Bayesian modeling with R and Stan (5): Time series with seasonality
In the previous post, we successfully estimated a model with a nonlinear trend by using Stan.
But please remember this is a time series dataset. Does it include any other kind of nonlinear components? Yes, we have to be careful for seasonality. Actually when I generate the dataset, I added a seasonal component with a 7 days cycle.
Then we have to change the model as follows.
The model above can be described with a Stan code below. Save it as "hb_ts2.stan".
data { int<lower=0> N; real<lower=0> x1[N]; real<lower=0> x2[N]; real<lower=0> x3[N]; real<lower=0> y[N]; } parameters { real trend[N]; real season[N]; real s_trend; real s_q; real s_season; real<lower=0> a; real<lower=0> b; real<lower=0> c; real d; } model { real q[N]; real cum_trend[N]; for (i in 7:N) { season[i]~normal(-season[i-1]-season[i-2]-season[i-3]-season[i-4]-season[i-5]-season[i-6],s_season); } for (i in 3:N) trend[i]~normal(2*trend[i-1]-trend[i-2],s_trend); cum_trend[1]<-trend[1]; for (i in 2:N) cum_trend[i]<-cum_trend[i-1]+trend[i]; for (i in 1:N) q[i]<-y[i]-cum_trend[i]-season[i]; for (i in 1:N) q[i]~normal(a*x1[i]+b*x2[i]+c*x3[i]+d,s_q); }
Are you ready? Now just run as below. It may take much long time because computing seasonality is heavy, so please be patient :)
> fit2<-stan(file='hb_ts2.stan',data=dat,iter=1000,chains=4) > fit2.smp<-extract(fit2) > dens2_a<-density(fit2.smp$a) > dens2_b<-density(fit2.smp$b) > dens2_c<-density(fit2.smp$c) > dens2_d<-density(fit2.smp$d) > a_est2<-dens2_a$x[dens2_a$y==max(dens2_a$y)] > b_est2<-dens2_b$x[dens2_b$y==max(dens2_b$y)] > c_est2<-dens2_c$x[dens2_c$y==max(dens2_c$y)] > d_est2<-dens2_d$x[dens2_d$y==max(dens2_d$y)] > trend_est2<-rep(0,100) > for (i in 1:100) { + tmp<-density(fit2.smp$trend[,i]) + trend_est2[i]<-tmp$x[tmp$y==max(tmp$y)] + } > week_est2<-rep(0,100) > for (i in 1:100) { + tmp<-density(fit2.smp$season[,i]) + week_est2[i]<-tmp$x[tmp$y==max(tmp$y)] + } > pred2<-a_est2*d$x1+b_est2*d$x2+c_est2*d$x3+d_est2+cumsum(trend_est2)+week_est2 > matplot(cbind(d$y,pred2),type='l',lty=1,lwd=c(2,3),col=c(1,2)) > legend('topleft',c('Data','Predicted'),col=c(1,2),lty=1,lwd=c(2,3),cex=1.5,ncol=2) > cor(d$y,pred) [1] 0.9452432 > cor(d$y,pred2) [1] 0.9949925
Perfect! Just for your information, plot its seasonal component.
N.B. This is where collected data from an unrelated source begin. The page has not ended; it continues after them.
/-- The place of a new frame (R373, R377): its number, or the HOARD_FULL fault of R375. -/
def pushFrame (u : UnitId) (o : Op) (slot tag size : Nat) : Run HoardFrame := do
  let d ← dev
  let c := u.core
  let i := d.hoardItem c
  let h := (d.core c).hoard
  let ring := if i.homeBytes = 0 then i.resBytes else i.homeBytes
  let full := fun (detail : Nat) => (do
    upd (fun d => d.raise F.HD_ERR_STATUS_hoard_full c)
    stop (.fatal 0x0D 0 0 detail none) : Run HoardFrame)
  if h.live = i.maxFrames then full 0
  else
    match Hoard.alloc ring h.live h.head h.tail size with
    | none => full (size / 256)
    | some (at_, head, tail) => do
      let f : HoardFrame := { id := h.pushNo + 1, at_, size, slot, tag, home := i.homeBytes = 0 }
      hoard c (fun h => { h with frames := h.frames ++ [f], head, tail })
      let peak := ((head : Int) - tail) % (ring : Int)
      upd (fun d => (d.setFld F.HD_PEAK_peak_span c 0 (max (d.fld F.HD_PEAK_peak_span c) peak.toNat)).setFld F.HD_PEAK_peak_live c 0
        (min 65535 (max (d.fld F.HD_PEAK_peak_live c) (h.live + 1))))
      if i.homeBytes ≠ 0 then do
        match ← residentSpace u .push size (h.resident.length + 1) with
        | some r => hoard c (fun h => { h with resident := h.resident ++ [{ frame := f.id, at_ := r, size }] })
        | none => do
          upd (fun d => d.raise F.HD_ERR_STATUS_bypass c)
          hoard c (fun h => h.onFrame f.id (fun f => { f with home := true }))
      held u o.id (fun o => { o with work := f.id :: o.work.drop 1 })
      pure f

/-- HD_PUSH (R367, R368, R375, R390). The frame is not on its stack until the push completes; the cursor is the part
number times 2^44 with the element in descriptor order. -/
def hdPush (u : UnitId) (o : Op) : Run Unit := do
  let slot ← hdWord hdBad u o true
  hdDirectory u
  let p ← hdConsume u (vsolid u.req (bits o.w1 47 0) 128)
  hdBad ((p.drop 0x64).any (fun b => b != 0)) u
  let parts ← pushParts u o p
  held u o.id (fun o => { o with work := (o.work.headD 0) :: parts.map (fun x => x.1.select) })
  let size := match parts.getLast? with | some (_, q) => q.last | none => 0x100
  hdBad (decide (2 ^ 30 < size)) u
  let h ← theHoard u.core
  let f ← match h.frame (o.work.headD 0) with
    | some f => pure f
    | none => pushFrame u o slot (field p 0x60 4) size
  let base ← frameAt u.core f
  parts.zipIdx.forM (fun ((v, q), k) => do
    let d ← dev
    let cur := ((d.heldOp u.core o.id).map Op.cursor).getD 0
    if k < cur / 2 ^ 44 then pure ()
    else do
      let n := q.size 0
      let done := if cur / 2 ^ 44 = k then cur % 2 ^ 44 else 0
      (List.range (q.rows - (if n = 0 then q.rows else done / n))).forM (fun i => do
        let r := done / n + i
        let j := if i = 0 then done % n else 0
        let (to_, e) ← copyRow u v q base r j
        held u o.id (fun o => { o with cursor := k * 2 ^ 44 + r * n + to_ })
        rethrow e)
      finishPart u q base (field p (0x20 + 8 * k) 8) (field p (0x40 + 8 * k) 8)
      held u o.id (fun o => { o with cursor := (k + 1) * 2 ^ 44 }))
  let bad ← parts.foldlM (fun (bad : Bool) x => do
    let bs ← inRegion (vread u.req ((base + x.2.scalesAt : Nat) : Int) (x.2.last - x.2.scalesAt))
    pure (bad || bs.any PByte.poison)) false
  let at_ := fun k => ((parts[k]?).map (fun x => x.2.at_ / 256)).getD 0
  let hdr := [0x6B01 * 2 ^ 48 + slot * 2 ^ 34 + (parts.length - 1) * 2 ^ 32 + field p 0x60 4, h.pushNo,
    b2n bad * 2 ^ 63 + size / 256, at_ 1 * 2 ^ 32 + at_ 0, at_ 3 * 2 ^ 32 + at_ 2]
  inRegion (putBytes u (base : Int) (wordBytes hdr ++ List.replicate 216 0))
  hoard u.core (fun h => { h with pushNo := h.pushNo + 1 })
  upd (fun d => d.bump F.HD_PUSH_CNT_frames u.core 0 1)

/-! ### HD_FETCH, HD_POP, HD_TURN and HD_DROP -/

/-- The parts of a frame from its header and part descriptors (R363, R364). -/
def frameParts (u : UnitId) (base : Nat) : Run (List PartLayout) := hdConsume u (inRegion (do
  let hd ← vsolid u.req (base : Int) 256
  (List.range (bits (field hd 0 8) 33 32 + 1)).mapM (fun k => do
    let off := 256 * field hd (24 + 4 * k) 4
    let ds ← vsolid u.req ((base + off : Nat) : Int) 64
    let w := leWords 8 ds
    let rank := bits ((w[0]?).getD 0) 54 52
    pure { fmt := Fmt.ofCode (bits ((w[0]?).getD 0) 51 48), rank
           sizes := (List.range rank).map (fun d => bits ((w[d + 1]?).getD 0) 61 40), at_ := off })))

/-- What HD_FETCH writes for a part (R369): its descriptor, and the addresses of its maxima and of the frame header. -/
def fetchedPart (base : Nat) (home transposed : Bool) (p : PartLayout) : List Nat × List Nat :=
  let off : Int := ((p.scalesAt : Int) - p.dataAt) / 256
  let sizes := if transposed then [p.rows, p.size 0] else p.sizes
  let strides : List Int := if transposed then [(p.width : Int), 1] else p.strides
  (descWords p.fmt sizes strides (base + p.dataAt) home (if p.fmt.isMx then off else 0),
   [base + p.rowMaxAt, base + p.featMaxAt, base, 0])

/-- HD_FETCH (R369, R370, R377). -/
def hdFetch (u : UnitId) (o : Op) : Run Unit := do
  let slot ← hdWord hdBad u o true
  hdDirectory u
  let p ← hdConsume u (vsolid u.req (bits o.w1 47 0) 128)
  let out := field p 0 8
  hdBad ((p.drop 0x11).any (fun b => b != 0) || decide (1 < field p 0x10 1) || decide (out % 64 ≠ 0)) u
  let h ← theHoard u.core
  match (h.stack slot)[field p 8 4]? with
  | none => hdBad true u
  | some f => do
    hdBad (f.tag ≠ field p 0xC 4) u
    let d ← dev
    let i := d.hoardItem u.core
    let resident ← if i.homeBytes = 0 ∨ (h.copy f.id).isSome then pure true else copyIn u .fetch f
    let base ← frameAt u.core f
    let parts ← frameParts u base
    let transposed := field p 0x10 1 == 1
    hdBad (transposed && parts.any (fun q => q.fmt.isMx || decide (q.rank ≠ 2))) u
    let made := parts.map (fetchedPart base (!resident) transposed)
    let part := fun (k : Nat) => (made[k]?).getD (List.replicate 8 0, List.replicate 4 0)
    putBytes u (out : Int) (wordBytes ((List.range 4).flatMap (fun k => (part k).1)))
    putBytes u ((out + 256 : Nat) : Int) (wordBytes ((List.range 4).flatMap (fun k => (part k).2)))
    if !resident then
      upd (fun d => (d.bump F.HD_HOME_FETCH_CNT_fetches u.core 0 1).raise F.HD_ERR_STATUS_bypass u.core)
    hoard u.core (fun h =>
      let h := h.onFrame f.id (fun f => { f with fetched := true })
      { h with resident := h.resident.map (fun r => if r.frame = f.id then { r with unread := false } else r) })

/-- HD_POP (R371). -/
def hdPop (u : UnitId) (o : Op) : Run Unit := do
  let slot ← hdWord hdBad u o false
  hdDirectory u
  let h ← theHoard u.core
  match h.stack slot with
  | [] => hdBad true u
  | f :: _ => do
    hdBad (f.tag ≠ bits o.w1 31 0) u
    hoard u.core (fun h => h.remove f.id)
    upd (fun d => d.bump F.HD_POP_CNT_frames u.core 0 1)

/-- HD_TURN (R372). -/
def hdTurn (u : UnitId) (o : Op) : Run Unit := do
  let slot ← hdWord hdBad u o false
  hdDirectory u
  hoard u.core (fun h => if h.turned.contains slot then h else ({ h with turned := h.turned ++ [slot] } : Hoard).unturn)

/-- HD_DROP (R371). -/
def hdDrop (u : UnitId) (o : Op) : Run Unit := do
  let slot ← hdWord hdBad u o false
  hdDirectory u
  let h ← theHoard u.core
  (h.stack slot).forM (fun f => do
    hoard u.core (fun h => h.remove f.id)
    upd (fun d => d.bump F.HD_POP_CNT_frames u.core 0 1))

/-! ### The W queue -/

/-- The words of the entry in issue sent on, from the first that is not issued; the rest wait where a list is full
(R384, R385). When all are sent the entry runs. -/
def wqIssue (u : UnitId) : Run Unit := do
  let h ← theHoard u.core
  match h.issuing with
  | none => pure ()
  | some e => do
    let d ← dev
    let task := d.fld F.WQ_CFG_task u.core
    ((List.range e.count).drop e.ids.length).forM (fun i => do
      let bs ← noting F.WQ_ERR_STATUS_poison u.core (vsolid u.req ((e.body + 16 * i : Nat) : Int) 16)
      let w0 := field bs 0 8
      let opcode := bits w0 7 0
      let list := if 0x10 ≤ opcode ∧ opcode < 0x20 then 8 else task
      wqBad ((decide (0x40 ≤ opcode) && decide (opcode < 0x60)) || !routable opcode list) u
      let id ← issueFor u e.by_ list w0 (field bs 8 8) (0, 0, 0)
      hoard u.core (fun h => { h with issuing := h.issuing.map (fun e => { e with ids := e.ids ++ [id] }) }))
    hoard u.core (fun h => { h with issuing := none, running := h.running ++ h.issuing.toList })

/-- The oldest queued entry put into issue (R384). -/
def wqNext (u : UnitId) (counter : Field) : Run Unit := do
  let h ← theHoard u.core
  match h.issuing, h.queue with
  | none, e :: es => do
    hoard u.core (fun h => { h with issuing := some e, queue := es })
    upd (fun d => d.bump counter u.core 0 1)
  | _, _ => pure ()

/-- The groups that the job's layer table lists (R382, 14 R521). -/
def layerGroups (u : UnitId) : Run (List Nat) := do
  let d ← dev
  let j := d.job u.ctx
  let bs ← vsolid u.req (j.layerTable : Int) (4 * j.layerCount)
  pure ((List.range j.layerCount).map (fun i => field bs (4 * i) 4))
> plot(week_est2,type='l')
It's a precise 7-days cycle. Parameters are also well estimated, better than without seasonality.
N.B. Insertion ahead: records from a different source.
/-- One element's update (R415): the new m, v and master. `stat` holds a factored group's v̂. -/
def elementStep (e : ParamGroup) (k : GroupConst) (clip g w m v stat : Num) : Fp (Num × Num × Num) := do
  let g ← if e.clipExcl || Num.same clip Num.one then pure g else Fp.mul g clip
  let w ← Fp.fma k.etaLambda.neg w w
  match e.opt with
  | 0 => do
    let m ← Fp.fma e.beta1 m g
    let d ← if e.nesterov then Fp.fma e.beta1 m g else pure m
    let w ← Fp.fma k.eta.neg d w
    pure (m, v, w)
  | 1 => do
    let bm ← Fp.mul e.beta1 m
    let m ← Fp.fma k.a1 g bm
    let gg ← Fp.mul g g
    let bv ← Fp.mul e.beta2 v
    let v ← Fp.fma k.a2 gg bv
    let mh ← Fp.div m k.bc1
    let vh ← Fp.div v k.bc2
    let sq ← Fp.sqrt vh
    let den ← Fp.add sq e.eps
    let u ← Fp.div mh den
    let w ← Fp.fma k.eta.neg u w
    pure (m, v, w)
  | 2 => do
    let bm ← Fp.mul e.beta1 m
    let t ← Fp.fma k.a1 g bm
    let u := Fn.sgn t
    let b2 ← Fp.mul e.beta2 m
    let m ← Fp.fma k.a2 g b2
    let w ← Fp.fma k.eta.neg u w
    pure (m, v, w)
  | _ => do
    let m ← if e.addr 3 ≠ 0 then do
        let bm ← Fp.mul e.beta1 m
        Fp.fma k.a1 g bm
      else pure g
    let sq ← Fp.sqrt stat
    let den ← Fp.add sq e.eps
    let u ← Fp.div m den
    let w ← Fp.fma k.eta.neg u w
    pure (m, v, w)

/-- Elements of `n` bytes read from a virtual address. -/
def readWide (u : UnitId) (va : Int) (bytes n : Nat) : Run (List Elem) := do
  let bs ← vread u.req va (bytes * n)
  pure (cutElems (8 * bytes) 0 n bs)

/-- Elements of `n` bytes written. -/
def writeWide (u : UnitId) (va : Int) (bytes : Nat) (es : List Elem) : Run Unit :=
  vwrite u.req va (es.flatMap (fun e => (leBytes bytes e.code).map (fun b => { val := b, poison := e.poison })))

/-- The statistics of a factored group (R416): the sums in the scratch, the new r and c in the bank that is written. -/
def factorStats (u : UnitId) (r : StepRecord) (ss : List ScaleEntry) (e : ParamGroup) (k : GroupConst) (src dst : Nat) :
    Run Flags := atomically (do
  let gs ← (List.range e.n).mapM (fun i => do
    let g ← gradient u e ss i
    pure (i % max 1 e.depth, i / max 1 e.depth, g))
  let K := e.depth
  let N := e.cols
  let s := ((gs.head?).map (fun x => x.2.2.s)).getD 0
  let base := r.factored + u.core * 2 ^ 20
  let sum := fun (f : Nat × Nat × Gradient → Bool) =>
    let mine := gs.filter f
    ({ code := mine.foldl (fun n x => n + x.2.2.g.natAbs * x.2.2.g.natAbs) 0, poison := mine.any (fun x => x.2.2.poison) } : Elem)
  let rho := (List.range K).map (fun i => sum (fun x => x.1 == i))
  let kappa := (List.range N).map (fun j => sum (fun x => x.2.1 == j))
  writeWide u (base : Nat) 16 (rho ++ kappa)
  let clip := ofFp32 r.clip
  let stats := fun (sums olds : List Elem) (share : Nat) => ((sums.zip olds).mapM (fun (q, old) => do
    let v ← Fp.narrow (Fn.div (.fin false q.code (2 * s)) (Num.ofInt share))
    let v ← if e.clipExcl || Num.same clip Num.one then pure v else do
        let c2 ← Fp.mul clip clip
        Fp.mul v c2
    let a ← Fp.add v e.eps1
    let b ← Fp.mul e.beta2 (ofFp32 old.code)
    let z ← Fp.fma k.a2 a b
    pure ({ code := fp32Code z, poison := q.poison || old.poison } : Elem)) : Fp (List Elem))
  let oldR ← readWide u (e.bank 4 src) 4 K
  let oldC ← readWide u (e.bank 5 src) 4 N
  let ((newR, newC), fl) := (do
    let a ← stats rho oldR N
    let b ← stats kappa oldC K
    pure (a, b) : Fp (List Elem × List Elem)).run Flags.none
  writeWide u (e.bank 4 dst) 4 newR
  writeWide u (e.bank 5 dst) 4 newC
  pure fl)

/-- One block of elements updated (R415-R419, R425); the flags and how many new masters are not finite. -/
def updateBlock (u : UnitId) (r : StepRecord) (ss : List ScaleEntry) (e : ParamGroup) (k : GroupConst) (src dst block : Nat) :
    Run (Flags × Nat) := atomically (do
  let lo := block * 4096
  let n := min 4096 (e.n - lo)
  let gs ← ((List.range n).map (lo + ·)).mapM (gradient u e ss)
  let hs ← readWide u (e.bank 0 src + 2 * lo) 2 n
  let ls ← readWide u (e.bank 1 src + 2 * lo) 2 n
  let sb : Nat := if e.bf16 ∧ e.opt ≠ 3 then 2 else 4
  let hasM := e.opt ≠ 3 ∨ e.addr 3 ≠ 0
  let ms ← if hasM then readWide u (e.bank 3 src + (sb * lo : Nat)) sb n else pure []
  let vs ← if e.opt = 1 then readWide u (e.bank 4 src + (sb * lo : Nat)) sb n else pure []
  let stats ← if e.opt = 3 then do
      let rs ← readWide u (e.bank 4 dst) 4 e.depth
      let cs ← readWide u (e.bank 5 dst) 4 e.cols
      pure (rs, cs, (List.range n).map (fun i => ((lo + i) % max 1 e.depth, (lo + i) / max 1 e.depth)))
    else pure ([], [], [])
  let fromState := fun (c : Nat) => if sb = 2 then ofFp32 (c * 2 ^ 16) else ofFp32 c
  let clip := ofFp32 r.clip
  let (outs, fl) := (do
    let Rs ← stats.1.foldlM (fun s x => Fp.add s (ofFp32 x.code)) Num.zero
    (gs.zipIdx).mapM (fun (g, i) => do
      let h := (hs[i]?).getD {}
      let l := (ls[i]?).getD {}
      let m := (ms[i]?).getD {}
      let v := (vs[i]?).getD {}
      let gv ← Fp.narrow ((Num.ofInt g.g).scale g.s)
      let at_ := (stats.2.2[i]?).getD (0, 0)
      let rk := (stats.1[at_.1]?).getD {}
      let cj := (stats.2.1[at_.2]?).getD {}
      let stat ← if e.opt = 3 then do
          let p ← Fp.mul (ofFp32 rk.code) (ofFp32 cj.code)
          Fp.div p Rs
        else pure Num.zero
      let (m', v', w) ← elementStep e k clip gv (ofFp32 (h.code * 2 ^ 16 + l.code)) (fromState m.code) (fromState v.code) stat
      let idx := e.indexBase + lo + i
      let state := fun (x : Nat) (z : Num) => (if sb = 4 then pure (fp32Code z) else do
        let (c, fl) := FpFormat.bf16.convert (Rounding.ofCode e.stateRound (srDraw r.seed ((e.tensor + x) % 2 ^ 32) idx)) true z
        modify (fun f => f.or fl)
        pure c : Fp Nat)
      let mc ← if hasM then state 0 m' else pure 0
      let vc ← if e.opt = 1 then state 1 v' else pure 0
      pure (fp32Code w, mc, vc, h.poison || l.poison || m.poison || v.poison || g.poison || rk.poison || cj.poison))
    : Fp (List (Nat × Nat × Nat × Bool))).run Flags.none
  writeWide u (e.bank 0 dst + 2 * lo) 2 (outs.map (fun x => { code := x.1 / 2 ^ 16, poison := x.2.2.2 }))
  writeWide u (e.bank 1 dst + 2 * lo) 2 (outs.map (fun x => { code := x.1 % 2 ^ 16, poison := x.2.2.2 }))
  if hasM then writeWide u (e.bank 3 dst + (sb * lo : Nat)) sb (outs.map (fun x => { code := x.2.1, poison := x.2.2.2 })) else pure ()
  if e.opt = 1 then writeWide u (e.bank 4 dst + (sb * lo : Nat)) sb (outs.map (fun x => { code := x.2.2.1, poison := x.2.2.2 })) else pure ()
  pure (fl, (outs.filter (fun x => (ofFp32 x.1).isNonfinite)).length))

/-- The maxima of the new high half (R420, R421). -/
def writeMaxima (u : UnitId) (e : ParamGroup) (dst : Nat) : Run Unit :=
  if e.colMax = 0 ∧ e.rowMax = 0 then pure ()
  else atomically (do
    let hs ← readWide u (e.bank 0 dst) 2 e.n
    let xs ← hs.zipIdx.mapM (fun (h, i) => do
      let (_, chaff, _, k) ← gradientAt u e i
      pure (k, i / max 1 e.depth, chaff, ({ code := (maxExpOf [FpFormat.bf16.decode h.code]).code, poison := h.poison } : Elem)))
    let xs := xs.filter (fun x => !x.2.2.1)
    let most := fun (f : Nat × Nat × Bool × Elem → Bool) => (xs.filter f).foldl (fun m x => maxElem m x.2.2.2) ({ code := 0x8000 } : Elem)
    if e.colMax ≠ 0 then writeWide u (e.colMax : Nat) 2 ((List.range e.columns).map (fun j => most (fun x => x.2.1 == j))) else pure ()
    if e.rowMax ≠ 0 then writeWide u (e.rowMax : Nat) 2 ((List.range e.logical).map (fun k => most (fun x => x.1 == k))) else pure ())

/-- The procedure of R422 for one group. `work` holds whether the group is begun, whether its statistics are done, and the
flags so far. -/
def applyGroup (u : UnitId) (o : Op) (r : StepRecord) (ss : List ScaleEntry) (g block : Nat) : Run Unit := do
  let e ← paramGroup u r ss g
  let c := u.core
  let step := r.step % 2 ^ 32
  let w ← updWork u o
  let begun := (w[0]?).getD 0 = 1
  let commit := fun (t : Nat) => vwrite u.req (e.at_ + 104 : Nat) (Dev.clean (leBytes 8 (t % 2 ^ 32 * 2 ^ 32 + step)))
  if !begun ∧ e.doneStep = step then upd (fun d => d.bump F.UPD_RECOMMIT_CNT_groups c 0 1)
  else if !begun ∧ e.frozen then do
    atomically (do
      vwrite u.req (e.at_ + 116 : Nat) (Dev.clean (leBytes 4 ((e.frozenSkips + 1) % 2 ^ 32)))
      commit e.t)
    upd (fun d => d.bump F.UPD_FROZEN_CNT_groups c 0 1)
  else if !begun ∧ e.start = step ∧ !e.dbuf then do
    let t ← updRead u (r.at_ + 0x78) 4
    vwrite u.req (r.at_ + 0x78 : Nat) (Dev.clean (leBytes 4 (leNat t + 1)))
    upd (fun d => (d.bump F.UPD_TORN_CNT_groups c 0 1).raise F.UPD_ERR_STATUS_torn c)
  else do
    if !begun then do
      vwrite u.req (e.at_ + 112 : Nat) (Dev.clean (leBytes 4 step))
      held u o.id (fun o => { o with work := [1, 0, (o.work[2]?).getD 0] })
    else pure ()
    let src := if e.dbuf then e.t % 2 else 0
    let dst := if e.dbuf then (e.t + 1) % 2 else 0
    let points ← curvePoints u r e
    let (k, kf) := (groupConst e points).run Flags.none
    let flag := fun (fl : Flags) => held u o.id (fun o =>
      { o with work := [(o.work[0]?).getD 0, (o.work[1]?).getD 0, (o.work[2]?).getD 0 ||| fl.toNat] })
    flag kf
    if e.opt = 3 ∧ (w[1]?).getD 0 = 0 then do
      let fl ← factorStats u r ss e k src dst
      held u o.id (fun o => { o with work := [1, 1, (o.work[2]?).getD 0] })
      flag fl
    else pure ()
    ((List.range e.blocks).drop block).forM (fun b => do
      let (fl, bad) ← updateBlock u r ss e k src dst b
      flag fl
      upd (fun d => ((d.bump F.UPD_ELEM_CNT_elements c 0 (min 4096 (e.n - b * 4096))).bump F.UPD_NONFINITE_CNT_elements c 0 bad).raiseIf
        (bad != 0) F.UPD_ERR_STATUS_nonfinite_result c)
      updCursor u o g (b + 1))
    writeMaxima u e dst
    commit (e.t + 1)
    upd (fun d => d.bump F.UPD_GROUP_CNT_groups c 0 1)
> a_est2 [1] 0.0001505969 > b_est2 [1] 0.0002937902 > c_est2 [1] 5.39804e-05 > d_est2 [1] 1516.145
The only failure is an intercept because it can be included in the other components such as trend or seasonality. I have no idea for solving it but it doesn't matter I think.
Finally, just plot as below.
> matplot(cbind(d$y,pred2,cumsum(trend_est2)+d_est2,week_est2+cumsum(trend_est2)+d_est2),type='l',lty=1,lwd=c(2,3,2,2),col=c('black','red','blue','green')) > legend('topleft',c('Data','Predicted','Trend','Seasonality + Trend'),col=c('black','red','blue','green'),lty=1,lwd=c(2,3,2,2),cex=1.2,ncol=2)
A trend and seasonality are decomposed and visualized.
Conclusions
The lessons we learn in these 2 posts are:
- A time series with a nonlinear trend cannot be precisely modeled by usual linear regression
- As well as dynamic linear modeling or state-space modeling, Bayesian modeling with MCMC can model it
- In case of usual econometric time series analysis, you have to be careful for seasonality
In some extreme cases a time series may contain further complicated nonlinear components such as weekend effect, ultra-long term trend, etc. But Bayesian modeling can handle them with its great flexibility.